We have more mashed potatoes than corn, pass the relish plate and wait for the rolls, and even the turkey holds little interest for us in the shadow of whipped cream with a thin pumpkin pie underlay.

Then we end up at the adult table, acutely aware of the need to stick to silverware more than fingers, and hearing conversation that is mysterious when it isn’t boring.

Time goes on, and we begin to join in the discussion, even when it grows into debate. We can correctly identify about half of the relatives’ names as they go by, and put the napkin on our lap well before the end of the meal.

About the time we reflexively put the napkin on our lap right after grace, we’re using it for our own children in the old, old highchair which went back to your grandfather, wiping the strained squash from their chins.

Some of us move right on up to joining the ranks of the anointed, rustling and bustling about in the kitchen through the morning, to the hour of dinner, and back and forth right on through the meal.

From the salad forks at our plates to our roles in the preparation, we track one of the few clear “rites of passage” our culture offers. Beyond the driver’s license exam, the first date, and going off to college, there are few across-the-board shared experiences in American society that tell us we’re growing up.

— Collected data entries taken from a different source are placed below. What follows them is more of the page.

-- ==== Sys2Proof/Laws/State.lean ====
section
/-! SUPPORT. One lemma per field per named update of the state, each true by definition, so that no proof unfolds a
record update. -/

namespace Sys2Proof.Machine

/-! ## advance, align -/

@[simp] theorem advance_cfg (s : State) (n : Nat) : (s.advance n).cfg = s.cfg := rfl
@[simp] theorem advance_win (s : State) (n : Nat) : (s.advance n).win = s.win := rfl
@[simp] theorem advance_jobCodec (s : State) (n : Nat) : (s.advance n).jobCodec = s.jobCodec := rfl
@[simp] theorem advance_p (s : State) (n : Nat) : (s.advance n).p = s.p + n := rfl
@[simp] theorem advance_ve (s : State) (n : Nat) : (s.advance n).ve = s.ve := rfl
@[simp] theorem advance_varVal (s : State) (n : Nat) : (s.advance n).varVal = s.varVal := rfl
@[simp] theorem advance_lz (s : State) (n : Nat) : (s.advance n).lz = s.lz := rfl
@[simp] theorem advance_bt (s : State) (n : Nat) : (s.advance n).bt = s.bt := rfl
@[simp] theorem advance_tm (s : State) (n : Nat) : (s.advance n).tm = s.tm := rfl
@[simp] theorem advance_hm (s : State) (n : Nat) : (s.advance n).hm = s.hm := rfl
@[simp] theorem advance_sp (s : State) (n : Nat) : (s.advance n).sp = s.sp := rfl
@[simp] theorem advance_mem (s : State) (n : Nat) : (s.advance n).mem = s.mem := rfl
@[simp] theorem advance_phase (s : State) (n : Nat) : (s.advance n).phase = s.phase := rfl
@[simp] theorem advance_stamp (s : State) (n : Nat) : (s.advance n).stamp = s.stamp := rfl
@[simp] theorem advance_sched (s : State) (n : Nat) : (s.advance n).sched = s.sched := rfl
@[simp] theorem align_cfg (s : State) : (s.align).cfg = s.cfg := rfl
@[simp] theorem align_win (s : State) : (s.align).win = s.win := rfl
@[simp] theorem align_jobCodec (s : State) : (s.align).jobCodec = s.jobCodec := rfl
@[simp] theorem align_p (s : State) : (s.align).p = alignedPos s.cfg s.p := rfl
@[simp] theorem align_ve (s : State) : (s.align).ve = s.ve := rfl
@[simp] theorem align_varVal (s : State) : (s.align).varVal = s.varVal := rfl
@[simp] theorem align_lz (s : State) : (s.align).lz = s.lz := rfl
@[simp] theorem align_bt (s : State) : (s.align).bt = s.bt := rfl
@[simp] theorem align_tm (s : State) : (s.align).tm = s.tm := rfl
@[simp] theorem align_hm (s : State) : (s.align).hm = s.hm := rfl
@[simp] theorem align_sp (s : State) : (s.align).sp = s.sp := rfl
@[simp] theorem align_mem (s : State) : (s.align).mem = s.mem := rfl
@[simp] theorem align_phase (s : State) : (s.align).phase = s.phase := rfl
@[simp] theorem align_stamp (s : State) : (s.align).stamp = s.stamp := rfl
@[simp] theorem align_sched (s : State) : (s.align).sched = s.sched := rfl
@[simp] theorem tooManyZeros_cfg (s : State) : (s.tooManyZeros).cfg = s.cfg := rfl
@[simp] theorem tooManyZeros_win (s : State) : (s.tooManyZeros).win = s.win := rfl
@[simp] theorem tooManyZeros_jobCodec (s : State) : (s.tooManyZeros).jobCodec = s.jobCodec := rfl
@[simp] theorem tooManyZeros_p (s : State) : (s.tooManyZeros).p = s.p + (s.cfg.varintMaxExp + 1) := rfl
@[simp] theorem tooManyZeros_ve (s : State) : (s.tooManyZeros).ve = s.cfg.varintMaxExp + 1 := rfl
@[simp] theorem tooManyZeros_varVal (s : State) : (s.tooManyZeros).varVal = s.varVal := rfl
@[simp] theorem tooManyZeros_lz (s : State) : (s.tooManyZeros).lz = s.lz := rfl
@[simp] theorem tooManyZeros_bt (s : State) : (s.tooManyZeros).bt = s.bt := rfl
@[simp] theorem tooManyZeros_tm (s : State) : (s.tooManyZeros).tm = s.tm := rfl
@[simp] theorem tooManyZeros_hm (s : State) : (s.tooManyZeros).hm = s.hm := rfl
@[simp] theorem tooManyZeros_sp (s : State) : (s.tooManyZeros).sp = s.sp := rfl
@[simp] theorem tooManyZeros_mem (s : State) : (s.tooManyZeros).mem = s.mem := rfl
@[simp] theorem tooManyZeros_phase (s : State) : (s.tooManyZeros).phase = s.phase := rfl
@[simp] theorem tooManyZeros_stamp (s : State) : (s.tooManyZeros).stamp = s.stamp := rfl
@[simp] theorem tooManyZeros_sched (s : State) : (s.tooManyZeros).sched = s.sched := rfl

Judaism has bar- and bat-mitzvahs entering adolescence, and Hispanic culture has the “QuinceaƱera” for fifteen year old girls, which middle-class “sweet sixteen” parties and debutante balls don’t quite track. Midwestern young men have making the team and varsity letters, which is significant for the small percentage of youths who get that experience. For the rest . . .

Thanksgiving dinner is still a common, shared, near-universal experience enough that it makes a cultural mark in more ways than the official, thankfulness-y purposes. I strongly suspect that the role alcohol and other substance abuse issues play among young adults is tied to the fact that lacking any other marker, drinking says “I’m grown up now, I’m moving forward in my life.”

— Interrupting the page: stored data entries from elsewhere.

theorem placeIndex_leaves {i : Interface} {s : State} (h : s.interface = i) (v : Half) :
    LeavesInterface i (s.placeIndex v) := by
  unfold State.placeIndex
  split
  · exact endPair_leaves h
  · exact leavesInterface_of_eq h

theorem skipTiles_leaves {i : Interface} {s : State} (h : s.interface = i) (n pos : Nat) :
    EffectLeaves i (s.skipTiles n pos) := by
  simp only [State.skipTiles]
  split
  · exact h
  · exact effectLeaves_ok (afterSkip_leaves h)

theorem execBtCount_leaves (n : Half) (s : State) : AnswerLeaves s.interface (execBtCount n s) := by
  apply answerLeaves_settle
  split
  · exact rfl
  · exact effectLeaves_ok (beginMasks_leaves rfl)

theorem execBtSkip0_leaves (c : VarCode) (s : State) : AnswerLeaves s.interface (execBtSkip0 c s) := by
  have hv := takeVarint_keeps s c
  apply answerLeaves_settle
  split
  next t e => exact skipTiles_leaves (hv.ok e) ..
  next f e => exact hv.error e

theorem execBtSkip_leaves (c : VarCode) (s : State) : AnswerLeaves s.interface (execBtSkip c s) := by
  have hv := takeVarint_keeps s c
  apply answerLeaves_settle
  split
  next t e => exact skipTiles_leaves (hv.ok e) ..
  next f e => exact hv.error e

theorem execBtApply_leaves (c : VarCode) (s : State) : AnswerLeaves s.interface (execBtApply c s) := by
  have hv := takeVarint_keeps s c
  apply answerLeaves_settle
  split
  next f e => exact hv.error e
  next t e =>
    have ht := hv.ok e
    dsimp only
    split
    · exact ht
    · exact effectLeaves_ok (afterApply_leaves ht)

theorem execBtIdxMtf_leaves (j : BitVec 4) (s : State) : AnswerLeaves s.interface (execBtIdxMtf j s) := by
  apply answerLeaves_settle
  split
  · split
    · exact rfl
    · exact effectLeaves_ok (placeIndex_leaves (advance_interface ..) _)
  · exact effectLeaves_ok (placeIndex_leaves (setBt_interface (s.advance 5) _) _)

theorem execBtIdxRaw_leaves (r : BitVec 11) (s : State) : AnswerLeaves s.interface (execBtIdxRaw r s) :=
  answerLeaves_next (placeIndex_leaves (setBt_interface (s.advance 12) _) _)

theorem execBtCompDer_leaves (s : State) : AnswerLeaves s.interface (execBtCompDer s) := by
  apply answerLeaves_next
  apply endPair_leaves
  cases s.cfg.btPushDerived <;> rfl

theorem execBtCompInd_leaves (s : State) : AnswerLeaves s.interface (execBtCompInd s) :=
  answerLeaves_next (leavesInterface_of_eq rfl)

/-! ## TMD, phase 1 -/

theorem nextCell_interface (s : State) : s.nextCell.interface = s.interface := by
  obtain ⟨-, e⟩ | ⟨-, -, -, e⟩ | ⟨-, -, e⟩ := nextCell_cases s <;> rw [e] <;> rfl

theorem beginFill_interface (s : State) : s.beginFill.interface = s.interface :=
  calc s.beginFill.interface
    _ = s.seedCounters.interface := nextCell_interface _
    _ = s.interface := by simp [State.interface]

theorem placeCommand_keeps (s : State) (v : Half) (pos : Nat) : EffectKeeps s.interface (s.placeCommand v pos) := by
  have hw := tmWrite_keeps { s with tm := { s.tm with v := v } } s.tm.c.toNat v pos
  simp only [State.placeCommand]
  split
  next t e =>
    have ht := hw.ok e
    exact ht
  next f e => exact hw.error e

theorem execTmHdr_leaves (left top wm1 hs : Byte) (s : State) :
    AnswerLeaves s.interface (execTmHdr left top wm1 hs s) := by
  apply answerLeaves_settle
  split
  · exact rfl
  · exact leavesInterface_of_eq rfl

theorem execTmTdict_leaves (b0 b1 : BitVec 10) (s : State) : AnswerLeaves s.interface (execTmTdict b0 b1 s) :=
  answerLeaves_next (leavesInterface_of_eq (by simp [State.interface]))

theorem execTmOdict_leaves (v6 v7 v8 v9 v10 v11 v12 v13 : BitVec 12) (s : State) :
    AnswerLeaves s.interface (execTmOdict v6 v7 v8 v9 v10 v11 v12 v13 s) :=
  answerLeaves_next (leavesInterface_of_eq rfl)

theorem execTmDelta_leaves (c : VarCode) (s : State) : AnswerLeaves s.interface (execTmDelta c s) := by
  have hv := takeVarint_keeps s c
  apply answerLeaves_settle
  split
  next t e =>
    have ht := hv.ok e
    exact leavesInterface_of_eq ht
  next f e => exact hv.error e

theorem execTmEnd_leaves (c : VarCode) (s : State) : AnswerLeaves s.interface (execTmEnd c s) := by
  have hv := takeVarint_keeps s c
  apply answerLeaves_settle
  split
  next t e =>
    have ht := hv.ok e
    exact leavesInterface_of_eq ((beginFill_interface _).trans ht)
  next f e => exact hv.error e

theorem execTmCmdS_leaves (c : BitVec 3) (s : State) : AnswerLeaves s.interface (execTmCmdS c s) :=
  answerLeaves_settle (placeCommand_keeps (s.advance 3) ..).leaves

theorem execTmCmdX_leaves (x : BitVec 1) (e : BitVec 2) (s : State) : AnswerLeaves s.interface (execTmCmdX x e s) :=
  answerLeaves_settle (placeCommand_keeps (s.advance 5) ..).leaves

theorem execTmPropRun_leaves (s : State) : AnswerLeaves s.interface (execTmPropRun s) :=
  answerLeaves_next (leavesInterface_of_eq rfl)

theorem execTmPropStop_leaves (s : State) : AnswerLeaves s.interface (execTmPropStop s) :=
  answerLeaves_next (leavesInterface_of_eq rfl)

theorem execTmPropCell_leaves (s : State) : AnswerLeaves s.interface (execTmPropCell s) := by
  apply answerLeaves_settle
  split
  · split
    · exact rfl
    · exact leavesInterface_of_eq rfl
  · split
    next t e =>
      have ht := (tmWrite_keeps ..).ok e
      exact leavesInterface_of_eq ht
    next f e =>
      have hf := (tmWrite_keeps ..).error e
      exact hf

theorem execTmPropEndrun_leaves (s : State) : AnswerLeaves s.interface (execTmPropEndrun s) :=
  answerLeaves_next (leavesInterface_of_eq rfl)

/-! ## TMD, phase 2 -/

theorem fillCell_keeps (s : State) (v : Half) (pos : Nat) : EffectKeeps s.interface (s.fillCell v pos) := by
  have hw := tmWrite_keeps s s.tm.i v pos
  unfold State.fillCell
  split
  next t e =>
    have ht := hw.ok e
    exact (nextCell_interface _).trans ht
  next f e => exact hw.error e

theorem execTmCopy_leaves (s : State) : AnswerLeaves s.interface (execTmCopy s) := by
  apply answerLeaves_settle
  split
  · exact rfl
  · split
    · exact rfl
    · exact (fillCell_keeps s.setMode ..).leaves

theorem execTmLitRaw_leaves (n v : Nat) (s : State) : AnswerLeaves s.interface (execTmLitRaw n v s) := by
  apply answerLeaves_settle
  split
  · exact rfl
  · exact (fillCell_keeps (s.advance (2 + n)).setMode ..).leaves

theorem execTmLitOfs_leaves (n v : Nat) (s : State) : AnswerLeaves s.interface (execTmLitOfs n v s) := by
  apply answerLeaves_settle
  split
  · exact rfl
  · exact (fillCell_keeps (s.advance (2 + n)).setMode ..).leaves

theorem execTmLitCnt0_leaves (s : State) : AnswerLeaves s.interface (execTmLitCnt0 s) := by
  have hf := fillCell_keeps (s.advance 2).setMode s.tm.c0 s.p
  apply answerLeaves_settle
  split
  next t e =>
    have ht := hf.ok e
    exact leavesInterface_of_eq ht
  next f e => exact hf.error e

theorem execTmLitCnt1_leaves (s : State) : AnswerLeaves s.interface (execTmLitCnt1 s) := by
  have hf := fillCell_keeps (s.advance 2).setMode s.tm.c1 s.p
  apply answerLeaves_settle
  split
  next t e =>
    have ht := hf.ok e
    exact leavesInterface_of_eq ht
  next f e => exact hf.error e

/-! ## TMD, alignment and the heightmap -/

theorem execTmAlign_leaves (pad : List Bool) (s : State) : AnswerLeaves s.interface (execTmAlign pad s) :=
  answerLeaves_next (leavesInterface_of_eq rfl)

theorem finishTilemap_leaves {i : Interface} {s : State} (h : s.interface = i) : LeavesInterface i s.finishTilemap :=
  finishJob_leaves h ..

theorem execHmDim_leaves (hw hh : Byte) (s : State) : AnswerLeaves s.interface (execHmDim hw hh s) := by
  apply answerLeaves_settle
  split
  · exact rfl
  · apply effectLeaves_ok
    split
    · exact finishTilemap_leaves rfl
    · exact leavesInterface_of_eq rfl

theorem execHmRun_leaves (pat : Half) (k : Nat) (last : Byte) (s : State) :
    AnswerLeaves s.interface (execHmRun pat k last s) := by
  apply answerLeaves_settle
  split
  · exact rfl
  · exact leavesInterface_of_eq rfl

theorem execHmCell_leaves (s : State) : AnswerLeaves s.interface (execHmCell s) := by
  have hw := hmWrite_keeps s s.hm.j s.hm.pat s.p
  apply answerLeaves_settle
  split
  next f e => exact hw.error e
  next t e =>
    have ht := hw.ok e
    apply effectLeaves_ok
    split
    · exact leavesInterface_of_eq ht
    · exact finishTilemap_leaves ht

/-! ## SPD -/

theorem addSubframe_keeps (s : State) (last : Bool) (y : BitVec 5) (w : BitVec 2) (r : Bool) (x : BitVec 5)
    (h : BitVec 2) : EffectKeeps s.interface (s.addSubframe last y w r x h) := by
  simp only [State.addSubframe]
  split
  · split <;> rfl
  · rfl

theorem takeWord_keeps (s : State) (cw : Half) (r : Bool) : EffectKeeps s.interface (s.takeWord cw r) := by
  simp only [State.takeWord]
  split
  · split <;> rfl
  · rfl

theorem zeroWords_keeps {i : Interface} {s : State} (h : s.interface = i) (pos n : Nat) :
    EffectKeeps i (zeroWords pos n s) := by
  induction n generalizing s with
  | zero => exact h
  | succ n ih =>
    rw [zeroWords]
    split
    next f e => exact ((outWrite_keeps ..).error e).trans h
    next t e =>
      have ht := ((outWrite_keeps ..).ok e).trans h
      split
      next f e => exact ((outWrite_keeps ..).error e).trans ht
      next u e =>
        have hu := ((outWrite_keeps ..).ok e).trans ht
        exact ih hu

theorem rawWords_keeps {i : Interface} {s : State} (h : s.interface = i) (pos n : Nat) :
    EffectKeeps i (rawWords pos n s) := by
  induction n generalizing s with
  | zero => exact h
  | succ n ih =>
    rw [rawWords]
    split
    next => exact h
    next wd s' e =>
      have hs := (memRead_interface e).trans h
      dsimp only
      split
      next f e =>
        have hf := (outWrite_keeps ..).error e
        exact hf.trans hs
      next t e =>
        have ht := (outWrite_keeps ..).ok e
        split
        next f e => exact ((outWrite_keeps ..).error e).trans (ht.trans hs)
        next u e =>
          have hu := ((outWrite_keeps ..).ok e).trans (ht.trans hs)
          exact ih hu

theorem execSprSf_leaves (y : BitVec 5) (w : BitVec 2) (r : Bool) (x : BitVec 5) (h : BitVec 2) (s : State) :
    AnswerLeaves s.interface (execSprSf y w r x h s) := by
  have ha := addSubframe_keeps s false y w r x h
  apply answerLeaves_settle
  split
  next t e =>
    have ht := ha.ok e
    exact leavesInterface_of_eq ht
  next f e => exact ha.error e

theorem execSprSfLast_leaves (y : BitVec 5) (w : BitVec 2) (r : Bool) (x : BitVec 5) (h : BitVec 2) (s : State) :
    AnswerLeaves s.interface (execSprSfLast y w r x h s) := by
  have ha := addSubframe_keeps s true y w r x h
  apply answerLeaves_settle
  split
  next t e =>
    have ht := ha.ok e
    exact leavesInterface_of_eq ht
  next f e => exact ha.error e

theorem execSprZero_leaves (stop l r : Bool) (count : BitVec 12) (s : State) :
    AnswerLeaves s.interface (execSprZero stop l r count s) := by
  have hw := takeWord_keeps s (sprWord true stop l r count) r
  apply answerLeaves_settle
  split
  next f e => exact hw.error e
  next t e =>
    have hz := zeroWords_keeps (hw.ok e) s.p (sprCount s.cfg count)
    split
    next f e => exact hz.error e
    next u e => exact effectLeaves_ok (endWord_leaves (hz.ok e))

theorem execSprLz_leaves (stop r : Bool) (count : BitVec 12) (s : State) :
    AnswerLeaves s.interface (execSprLz stop r count s) := by
  have hw := takeWord_keeps s (sprWord false stop true r count) r
  apply answerLeaves_settle
  split
  next f e => exact hw.error e
  next t e =>
    have ht := hw.ok e
    split <;> exact leavesInterface_of_eq ht

theorem execSprRaw_leaves (stop r : Bool) (count : BitVec 12) (s : State) :
    AnswerLeaves s.interface (execSprRaw stop r count s) := by
  have hw := takeWord_keeps s (sprWord false stop false r count) r
  apply answerLeaves_settle
  split
  next f e => exact hw.error e
  next t e =>
    have hr := rawWords_keeps (hw.ok e) s.p (sprCount s.cfg count)
    split
    next f e => exact hr.error e
    next u e => exact effectLeaves_ok (endWord_leaves (hr.ok e))

/-! ## Every token -/

theorem exec_leaves (i : Instr) (s : State) : AnswerLeaves s.interface (exec i s) :=
  match i with
  | .varint c => answerLeaves_settle (takeVarint_keeps s c).leaves
  | .lzCtrl c => execLzCtrl_leaves c s
  | .lzLit lit => execLzLit_leaves lit s
  | .lzRef offset lcode => execLzRef_leaves offset lcode s
  | .lzEnd lcode => execLzEnd_leaves lcode s
  | .btCount n => execBtCount_leaves n s
  | .btSkip0 c => execBtSkip0_leaves c s
  | .btSkip c => execBtSkip_leaves c s
  | .btApply c => execBtApply_leaves c s
  | .btIdxMtf j => execBtIdxMtf_leaves j s
  | .btIdxRaw r => execBtIdxRaw_leaves r s
  | .btCompDer => execBtCompDer_leaves s
  | .btCompInd => execBtCompInd_leaves s
  | .tmHdr left top wm1 hs => execTmHdr_leaves left top wm1 hs s
  | .tmTdict b0 b1 => execTmTdict_leaves b0 b1 s
  | .tmOdict v6 v7 v8 v9 v10 v11 v12 v13 => execTmOdict_leaves v6 v7 v8 v9 v10 v11 v12 v13 s
  | .tmDelta c => execTmDelta_leaves c s
  | .tmEnd c => execTmEnd_leaves c s
  | .tmCmdS c => execTmCmdS_leaves c s
  | .tmCmdX x e => execTmCmdX_leaves x e s
  | .tmPropRun => execTmPropRun_leaves s
  | .tmPropStop => execTmPropStop_leaves s
  | .tmPropCell => execTmPropCell_leaves s
  | .tmPropEndrun => execTmPropEndrun_leaves s
  | .tmCopy => execTmCopy_leaves s
  | .tmLitRaw n v => execTmLitRaw_leaves n v s
  | .tmLitOfs n v => execTmLitOfs_leaves n v s
  | .tmLitCnt0 => execTmLitCnt0_leaves s
  | .tmLitCnt1 => execTmLitCnt1_leaves s
  | .tmAlign pad => execTmAlign_leaves pad s
  | .hmDim hw hh => execHmDim_leaves hw hh s
  | .hmRun pat k last => execHmRun_leaves pat k last s
  | .hmCell => execHmCell_leaves s
  | .sprSf y w r x h => execSprSf_leaves y w r x h s
  | .sprSfLast y w r x h => execSprSfLast_leaves y w r x h s
  | .sprZero stop l r count => execSprZero_leaves stop l r count s
  | .sprLz stop r count => execSprLz_leaves stop r count s
  | .sprRaw stop r count => execSprRaw_leaves stop r count s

But some families have such a strong sense of ritual and tradition around the meal that it can help bridge our cultural gap. You know what it means when you get a sharp knife at your place setting, and when that setting is at the big table.

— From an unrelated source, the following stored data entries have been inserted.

-- ==== Sys2Proof/Machine/Ops.lean ====
section
/-! DEFINITION. The named operations over the state: the field updates, the byte-level memory, the memory bank's read and write
ports (20_memory.md R41, R42), the register file's ports (10_state.md R25), and taking a fault (41_fetch_execute.md R115).
There is no return from a fault (60_exceptions.md R187), so nothing stands beside it. -/

namespace Sys2Proof.Machine

/-! ### Sizes -/

/-- `MEM_SIZE = 1 << MEM_EXP` (00_scope.md R7). -/
def State.memSize (s : State) : Nat := 2 ^ s.memExp.val

/-- `REG_COUNT` (00_scope.md R8). -/
def State.regCount (s : State) : Nat := s.regs.length

/-! ### Field updates -/

def State.withRegs (s : State) (regs : List Word) : State := { s with regs := regs }
def State.withMem (s : State) (mem : Memory) : State := { s with mem := mem }
def State.withPc (s : State) (pc : Word) : State := { s with pc := pc }
def State.withStatus (s : State) (status : RunStatus) : State := { s with status := status }
def State.withFault (s : State) (fault : Option FaultRecord) : State := { s with fault := fault }

/-! ### Bytes of memory -/

/-- The canonical form: addresses strictly rising, no entry zero. -/
abbrev Memory.wf (m : Memory) : Prop :=
  m.Pairwise (fun c c' => c.1 < c'.1) ∧ ∀ c ∈ m, c.2 ≠ 0

/-- `M[a]`: an address nothing has written holds 0 (10_state.md R36). -/
def Memory.read : Memory → Nat → Byte
  | [], _ => 0
  | (k, b) :: m, a => if k = a then b else Memory.read m a

/-- Every entry at `a` removed, so that `a` reads 0. -/
def Memory.erase : Memory → Nat → Memory
  | [], _ => []
  | (k, b) :: m, a => if k = a then Memory.erase m a else (k, b) :: Memory.erase m a

/-- An entry put before the first higher address. -/
def Memory.insert : Memory → Nat → Byte → Memory
  | [], a, v => [(a, v)]
  | (k, b) :: m, a, v => if a < k then (a, v) :: (k, b) :: m else (k, b) :: Memory.insert m a v

/-- `M[a] <- v`. Writing 0 removes the entry, so equal contents are equal lists. -/
def Memory.write (m : Memory) (a : Nat) (v : Byte) : Memory :=
  if v = 0 then m.erase a else (m.erase a).insert a v

/-- The `n` bytes from address `a` up. -/
def Memory.readBytes (m : Memory) : Nat → Nat → List Byte
  | _, 0 => []
  | a, n + 1 => m.read a :: Memory.readBytes m (a + 1) n

/-- The bytes written one after another from address `a` up. -/
def Memory.writeBytes : Memory → Nat → List Byte → Memory
  | m, _, [] => m
  | m, a, b :: bs => Memory.writeBytes (m.write a b) (a + 1) bs

/-! ### The memory bank's ports -/

/-- `MemRead(a, w)` (R41): the exact bounds check (R43), then the little-endian value (R44). A read changes no state (R49). -/
def memRead (s : State) (a : Nat) (w : Width) : Except Fault (BitVec w.bits) :=
  if a + w.bytes > s.memSize then .error (.outOfBounds a w.bytes)
  else .ok (BitVec.ofNat w.bits (leValue (s.mem.readBytes a w.bytes)))

/-- `MemWrite(a, w, v)` (R42): the check comes before any byte changes; then bits `8k+7:8k` go to address `a+k` (R45). -/
def memWrite (s : State) (a : Nat) (w : Width) (v : BitVec w.bits) : Except Fault State :=
  if a + w.bytes > s.memSize then .error (.outOfBounds a w.bytes)
  else .ok (s.withMem (s.mem.writeBytes a (leBytes w.bytes v.toNat)))

/-- `MB.read(w, a)` as a Typed Cell: the same primitive as `memRead` (R41). -/
def mbRead (s : State) (w : Width) (a : Nat) : Except Fault TypedCell := do
  let v ← memRead s a w
  .ok ⟨w, v⟩

/-- `MB.write(cell, a)`: the width is the cell's own (R42, 10_state.md R23). -/
def mbWrite (s : State) (cell : TypedCell) (a : Nat) : Except Fault State :=
  memWrite s a cell.width cell.payload

/-! ### The register file's ports -/

/-- `RF.read(i)` (10_state.md R25). -/
def readReg (s : State) (i : Nat) : Except Fault Word :=
  match s.regs[i]? with
  | some v => .ok v
  | none => .error (.invalidRegister i)

/-- `RF.write(i, v)` (10_state.md R25): a faulting write changes nothing, a good one replaces the whole register. -/
def writeReg (s : State) (i : Nat) (v : Word) : Except Fault State :=
  if i ≥ s.regCount then .error (.invalidRegister i) else .ok (s.withRegs (s.regs.set i v))

/-! ### Faults -/

/-- The three fault kinds (60_exceptions.md R180). -/
inductive FaultKind where
  | outOfBounds
  | invalidRegister
  | invalidOpcode
deriving DecidableEq, Repr

/-- The kind of a cause (R180). -/
def Fault.kind : Fault → FaultKind
  | .outOfBounds _ _ => .outOfBounds
  | .invalidRegister _ => .invalidRegister
  | .invalidOpcode _ _ => .invalidOpcode

/-- The numeric code of a kind (R180); no instruction reads it. -/
def FaultKind.code : FaultKind → Nat
  | .outOfBounds => 1
  | .invalidRegister => 2
  | .invalidOpcode => 3

/-- `OnFault` (41_fetch_execute.md R115, 60_exceptions.md R186): the status becomes Faulted, the record names the cause and the
pc of the faulting step; RF, MB and pc keep the values they had at the start of the step. -/
def takeFault (f : Fault) (s : State) : State :=
  (s.withStatus .faulted).withFault (some ⟨f, s.pc⟩)

end Sys2Proof.Machine
end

Being invited to help mash the potatoes, or even to make the pies (!); joining the crew arms deep in soapy water, and not just running straight out to play touch football in the backyard after – these are ways to know, in your heart, you’re growing up. And we all need to know that, from some confirmatory source outside of ourselves.

When you help to lay to rest, in a small country cemetery, far past the last paved stretch of road, the woman who taught you how to put on a Thanksgiving dinner for twenty and more, and smile while you’re doing it, you know you’d best be about growed up. When you say the prayer of committal at her graveside, and stir gravy two days later while calling out instructions over your shoulder about the rolls, teaching your son how to put together the family feast, you know you’re pretty much an adult.

The new bifocals kind of drive the message home, too.

Many of us will be preparing for a different sort of ritual over these next few weeks, leading to the celebration of a birth into a very unusual family. The family is humankind, and the child is divine, and yet still human, and needs to grow and develop and know that he grows “in wisdom and in stature, before God and man.”

Think about this: how can our family rituals be signs and markers of maturity and growth for the children and youth among us? This may be one clear way we can set a path for them, in the direction we would hope.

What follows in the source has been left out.